Slow feature release
Work piles up, and users wait longer for pressing bug fixes or feature updates.
Loss of trust
A medical portal that looks fragmented quietly tells patients the institution behind it is, too.
The Approach
GoalRebuild the design system on a foundation people could trust
Three steps, two of them mine and one I drove with engineering. The first was executive buy-in, and I made that case in the terms leadership weighs: money and time. Every week, teams burned hours reconciling work built from different sources of truth, with a standing two-hour sync running every other week just to catch the drift. Framed as efficiency and cost, the rebuild got its green light.
- 01
Problem Framing
I ownedI started with the developers rather than the components. They showed me why the old library had failed: it covered the big widgets but never the small pieces teams reached for, so trust in it eroded. One comprehensive source of truth would fix that; a longer component list wouldn't.
- 02
Token Architecture
I ownedI rebuilt the foundation and defined the full token set, from type and color through grid, spacing, iconography, animation, borders, and shadows. Drift stops at the root now: the small pieces inherit from one source instead of getting hand-styled on every page.
- 03
Engineering Partnership
CollaborationI built every component alongside the developers, never across a handoff wall. When something couldn't be built cleanly, the design gave way. That habit earned the system enough trust to be adopted, and it cut review time once work reached handoff.
Moving the Team Forward
GoalMake the documentation do the convincing
Most design systems document the big components and stop there. This one documents every widget the same way, down to the small pieces that used to drift, so developers and content editors can move without pulling each other off real work. Each widget answers the same six questions. That consistency turned the library from a liability into a tool the team reached for on its own, and it shifted reviews from "I don't like the blue" to "does this serve what the patient needs?" The payoff showed up in the review queue.

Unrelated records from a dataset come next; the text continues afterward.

/-- Settles O37: `inv` answers none on a common factor, and an error writes nothing but the status. -/
theorem modinvWithoutInverseReportsCodeOne : Obligations.ModinvWithoutInverseReportsCodeOne := by
  intro s rd rs1 rs3 hm hg
  have hnone : inv (s.x rs1) (s.x rs3) = none := (inv_eq_none_iff _ hm).2 (by rwa [Int.gcd_emod])
  exact ⟨_, exec_modinv_of_inv_eq_none hm hnone, rfl, writesOnlyStatus_finish s _⟩

/-- Settles O38: repeated squaring is the reduced power, which is below the modulus. -/
theorem modpowWritesThePower : Obligations.ModpowWritesThePower := by
  intro s rd rs1 rs2 rs3 hm he
  exact exists_residue_end rs3 (exec_modpow_of_valid hm he) (Int.emod_nonneg _ (by omega))
    (Int.emod_lt_of_pos _ (by omega))

end Sys2Proof.Machine
end

section
/-! PROOFS. The statements of spec/41_primality.md: `split` (R141), one Miller-Rabin round (R142, R143), trial division
(R145), the rounds of ISPRIME and its possible results (R146, R147). -/

namespace Sys2Proof.Machine

/-! ## The split (R141) -/

/-- With a bound above the count of factors 2, the loop takes them all and leaves the odd part. -/
theorem splitLoop_odd_mul_two_pow {d : Nat} (hd : d % 2 = 1) {r fuel : Nat} (hf : r < fuel) (s : Nat) :
    splitLoop fuel (d * 2 ^ r) s = (d, s + r) := by
  induction fuel generalizing r s with
  | zero => omega
  | succ fuel ih =>
    cases r with
    | zero => simp [splitLoop, hd]
    | succ r =>
      have hpow : d * 2 ^ (r + 1) = 2 * (d * 2 ^ r) := by ring
      have heven : d * 2 ^ (r + 1) % 2 = 0 := by omega
      have hhalf : d * 2 ^ (r + 1) / 2 = d * 2 ^ r := by omega
      rw [splitLoop, if_pos heven, hhalf, ih (by omega), Nat.add_right_comm, Nat.add_assoc]

/-- `split` finds every pair of R141, so there is one at most. -/
theorem split_eq {n : Int} {d r : Nat} (h : n - 1 = (d : Int) * 2 ^ r) (hd : d % 2 = 1) : split n = (d, r) := by
  have hn : (n - 1).toNat = d * 2 ^ r := by
    rw [h]
    exact_mod_cast Int.toNat_natCast (d * 2 ^ r)
  have hd0 : 0 < d := by omega
  have hr : r ≤ (d * 2 ^ r).log2 :=
    (Nat.le_log2 (by positivity)).2 (Nat.le_mul_of_pos_left _ hd0)
  rw [split, hn, splitLoop_odd_mul_two_pow hd (Nat.lt_succ_of_le hr), Nat.zero_add]

/-- An odd `n >= 3` has a pair of R141. -/
theorem exists_split {n : Int} (hn : 3 ≤ n) (hodd : n % 2 = 1) :
    ∃ d r : Nat, n - 1 = (d : Int) * 2 ^ r ∧ d % 2 = 1 ∧ 1 ≤ r := by
  obtain ⟨r, d, hd, hm⟩ := Nat.exists_eq_two_pow_mul_odd (n := (n - 1).toNat) (by omega)
  have h : n - 1 = (d : Int) * 2 ^ r := by
    rw [← Int.toNat_of_nonneg (by omega : 0 ≤ n - 1), hm]
    push_cast
    ring
  have hr : r ≠ 0 := by
    rintro rfl
    have := Nat.odd_iff.1 hd
    omega
  exact ⟨d, r, h, Nat.odd_iff.1 hd, Nat.one_le_iff_ne_zero.2 hr⟩

/-- Settles O47: a pair exists, and `split` answers every pair there is. -/
theorem splitIsTheUniquePair : Obligations.SplitIsTheUniquePair := by
  intro n hn hodd
  obtain ⟨d, r, h, hd, hr⟩ := exists_split hn hodd
  rw [split_eq h hd]
  exact ⟨h, hd, hr, fun d' r' h' hd' => Prod.ext_iff.1 ((split_eq h' hd').symm.trans (split_eq h hd))⟩

/-! ## One Miller-Rabin round (R142) -/

/-- The residue of `y` is `c` exactly when `n` divides the difference (R11). -/
theorem emod_eq_iff_dvd_sub {n c : Int} (h0 : 0 ≤ c) (h1 : c < n) (y : Int) : emod y n = c ↔ n ∣ y - c := by
  rw [← Int.modEq_iff_dvd, Int.ModEq, Int.emod_eq_of_lt h0 h1, emod, eq_comm]

/-- The residue of `y` is `n - 1` exactly when `y` is -1 modulo `n`. -/
theorem emod_eq_pred_iff {n : Int} (hn : 1 ≤ n) (y : Int) : emod y n = n - 1 ↔ n ∣ y + 1 := by
  have hsub : y - (n - 1) = y + 1 - n := by ring
  rw [emod_eq_iff_dvd_sub (by omega) (by omega), hsub, dvd_sub_self_right]

/-- Reducing the base does not change whether a power is -1 modulo `n`. -/
theorem dvd_emod_pow_add_one_iff (n y : Int) (e : Nat) : n ∣ emod y n ^ e + 1 ↔ n ∣ y ^ e + 1 :=
  (((Int.mod_modEq y n).pow e).add_right 1).dvd_iff

/-- The squarings hit `n - 1` exactly when one of the powers they run through is -1 modulo `n`. -/
theorem squaringsHit_iff {n : Int} (hn : 1 ≤ n) (k : Nat) (x : Int) :
    squaringsHit n k x = true ↔ ∃ j < k, n ∣ x ^ 2 ^ (j + 1) + 1 := by
  induction k generalizing x with
  | zero => simp [squaringsHit]
  | succ k ih =>
    have hpow (j : Nat) : n ∣ emod (x * x) n ^ 2 ^ (j + 1) + 1 ↔ n ∣ x ^ 2 ^ (j + 2) + 1 := by
      have hsq : x ^ 2 ^ (j + 2) = (x * x) ^ 2 ^ (j + 1) := by ring
      rw [hsq, dvd_emod_pow_add_one_iff]
    have hone : emod (x * x) n = n - 1 ↔ n ∣ x ^ 2 ^ (0 + 1) + 1 := by
      rw [emod_eq_pred_iff hn, zero_add, pow_one, sq]
    simp only [squaringsHit, Bool.if_true_left, Bool.or_eq_true, decide_eq_true_eq, ih, hpow, hone,
      Nat.exists_lt_succ_left]

/-- A round passes exactly when `a^d` is 1 or one of the powers `a^(d * 2^k)`, `k < r`, is -1 modulo `n` (R142). -/
theorem mrRound_iff {n a : Int} {d r : Nat} (hn : 2 ≤ n) (h : n - 1 = (d : Int) * 2 ^ r) (hd : d % 2 = 1)
    (hr : 1 ≤ r) : mrRound n a = true ↔ n ∣ a ^ d - 1 ∨ ∃ k < r, n ∣ a ^ (d * 2 ^ k) + 1 := by
  obtain ⟨r, rfl⟩ : ∃ r', r = r' + 1 := ⟨r - 1, by omega⟩
  have hone : emod (a ^ d) n = 1 ↔ n ∣ a ^ d - 1 := emod_eq_iff_dvd_sub (by omega) (by omega) _
  have hpred : emod (a ^ d) n = n - 1 ↔ n ∣ a ^ (d * 2 ^ 0) + 1 := by
    rw [emod_eq_pred_iff (by omega), pow_zero, mul_one]
  have hpow (j : Nat) : n ∣ emod (a ^ d) n ^ 2 ^ (j + 1) + 1 ↔ n ∣ a ^ (d * 2 ^ (j + 1)) + 1 := by
    rw [pow_mul, dvd_emod_pow_add_one_iff]
  have hx : modpow a d n = emod (a ^ d) n := modpow_eq a d n
  simp only [mrRound, split_eq h hd, hx, Nat.add_sub_cancel, Bool.if_true_left, Bool.or_eq_true, decide_eq_true_eq,
    squaringsHit_iff (by omega : 1 ≤ n), hone, hpred, hpow, Nat.exists_lt_succ_left, or_assoc]

/-! ## The ends of the two commands -/

theorem completionFrame_flag (s : State) (k : Nat) (c : Bool) :
    CompletionFrame s ((s.setDraws k).setT c).succeed := by
  constructor <;> simp
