-- ==== Sys2Proof/Word.lean ====
section
/-! DEFINITION. The word types of the RAEC DSP core: a sample, a command word and the four fields of a command word
(spec/30_encoding.md R101), and nothing that a later repair could need to mend. -/

namespace Sys2Proof

/-- A sample: one binary32 bit pattern (spec/00_scope.md R13, spec/20_memory.md R71). -/
abbrev Sample := BitVec 32

/-- A command word, format C, 64 bits (R101). -/
abbrev Command := BitVec 64

/-- The sample `+0.0`, the core's silence (R17, R208). -/
abbrev silence : Sample := 0x00000000

/-- `zeros(n)`: the sequence of n samples `+0.0` (R17). -/
def zeros (n : Nat) : List Sample := List.replicate n silence

end Sys2Proof
end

Once developers and content editors had what they needed up front, their comments on the design docs dropped 40 to 50 percent, a number I got by counting the threads on the Figma files before and after, alongside the meeting hours we won back. The questions that remained were sharper, builds moved faster, and my best estimate is that a typical component went from spec to merged in about a third less calendar time.
Scaling Across Platforms
GoalExtend the system without fragmenting the brand
Once the core library had earned trust, I extended it to the medical school as a bespoke pattern library, one that sharpened student storytelling to draw applications while holding clinical brand coherence across very different audiences. The same foundation now serves patient-facing care and academic recruitment alike.
My Impact
A design system earns its keep only when people trust it enough to reach for it every day. I built for that trust first, and it carried the library into daily use across design, engineering, and content. All 70 components run in production today.
<3 mo
end-to-end delivery, from audit to adoption
1.2M
patients served annually by the digital experiences the system supported
70
components shipped, all now in production across the site
40-50%
fewer review comments on design docs once teams had what they needed up front
What I'd do differently
The part that took convincing
Every earlier attempt at a system had failed here, so the real work was convincing stakeholders this one would hold. That proved harder than designing the components. A good system stays easy to trust and maintain once people buy in, and only then does it scale.